Воин - Колосов Дмитрий "Джонс Коуль" 85 стр.


То был век великих людей, а значит и великих фраз. «Солдаты, сорок веков смотрят на вас сегодня с высот этих пирамид!»[191]

И потому Камброн крикнул, наверно крикнул:

— Гвардия умирает, но не сдается!

По крайней мере, именно эти слова высечены на памятнике генералу Камброну, искалеченному при Ватерлоо и умершему тридцать лет спустя.

Так родилась легенда. Легенда об умирающей, но не сдающейся гвардии. Легенда об отважном генерале, плюнувшем перед смертью в лицо враждебному миру. Ведь побежденная Франция нуждалась в легенде. Ведь побеждаемый временем мир героев нуждался в ней еще более. Легенду пестовали. О ней писали историки и литераторы. Художник Шарле прославился, создав литографию, изображавшую Камброна, гордо отвергающего предложение сдаться. Размахивая саблей, генерал указывает на своих умирающих «ворчунов», и жест этот не менее красноречив, чем крик:

— Гвардия умирает, но не сдается!

Так родилась легенда…

Сам Камброн позднее утверждал, что не кричал этих слов, многие клялись, что слышали их. Разгорелся даже жаркий спор — не по поводу сказанного Камброном, а по поводу того, кому же все-таки принадлежит ставшая великой фраза. Нашлись очевидцы, свидетельствовавшие, что эти слова вылетели с предсмертным вдохом из уст гвардейского полковника Мишеля, пронзенного английскими штыками. Быть может.

Был ли это генерал Камброн, как считали все, или полковник Мишель, как утверждали его сыновья, — не столь важно; ведь эти слова пылали в сердце каждого гренадера. Важно то, что нашелся человек, крикнувший:

— Гвардия умирает, но не сдается!

Важно, что нашелся человек, противопоставивший неизбежному презрительное:

— Merde!

Важно, что гвардия умерла, но не сдалась. Она умерла, и ее смерть стала фактом.

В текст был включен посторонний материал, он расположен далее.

-- ==== Sys2Proof/Syntax.lean ====
section
/-! DEFINITION. The commands of the block: one constructor per row of spec/opcode_table.json, in the
table's order. The table gives its rows no operand fields; the operands here are what the rules let
a command depend on (log entry 3). -/

namespace Sys2Proof
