-- ==== Sys2Proof/Machine/RegNames.lean ====
section
/-! DEFINITION. The addresses (R) and fields (F) of the registers under the manual's own names;
an index argument is the manual's index of the register family. Generated from the register tables
of spec/. -/

namespace Sys2Proof.Machine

Задумаемся лишь над одним: когда умирает гвардия?

Чтобы ответить на этот вопрос, надо понять, что же такое гвардия.

Понятие гвардия родилось на заре человечества. Гвардией именовали отборные отряды воинов, личную дружину племенных вождей, а позднее деспотов. Свою гвардию имели и фараоны Египта, и владыки Ашшура, и кровожадные ассирийские цари. Это были лучшие бойцы, но, право, они не рвались умирать, а, напротив, жаждали жить, вкусно пировать и хорошо одеваться. Они были умелы в бою, нередко решая исход битвы. Они грозной стеною стояли у трона, олицетворяя могущество державы. Но они не умели умирать. И потому наш рассказ не о них.

Наш рассказ не о золотопанцирной преторианской страже римских цезарей, не о вельможных полках, блистающих великолепием амуниции на дворцовых смотрах, наш рассказ не о героях дворцовых переворотов и победителях жеманных сердец королевских фрейлин. О них пусть расскажет кто-нибудь другой.

Драгоценные одежды, золоченые шлемы, серебряные копья — так выглядели бессмертные — мишурная гвардия восточных владык. Она долгие годы казалась непобедимой, пугая врагов своим грозным видом и надуманной славой, но спасовала пред тремя сотнями спартиатов, которых научили умирать, но позабыли научить отступать.

Верно, в этот миг родилась настоящая гвардия, гвардия духа, гвардия чести. Их было немало, воинов, ставивших честь превыше всего. И не всегда их величали гвардейцами, но они были ими.

Спартиаты Леонида и священный отряд Эпаминонда, гетайры Александра Великого и десятый легион божественного Юлия, рыцари Круглого стола и сербы Лазаря, витязи русича Святослава и гусары Собесского[192], швейцарские наемники и мальтийские иоанниты[193], чудо-богатыри Суворова и потрясшие мир «ворчуны» Наполеона.

Наверно, мы не упомянули о многих — о несгибаемых шотландских горцах и ополченцах московского князя Дмитрия, о воинах Роланда и «железнобоких» Кромвеля[194], о революционных солдатах Клебера[195] и ландштурмовцах Блюхера.

Наверно следует сказать и о героях Шипки, и о «Варяге», и об отважных бельгийцах, целых три недели сдерживавших «паровой каток» кайзеровской армии, и о «Шангорсте» и «Гнейзенау» фон Шпее[196]. Наверно, хотя это был другой век.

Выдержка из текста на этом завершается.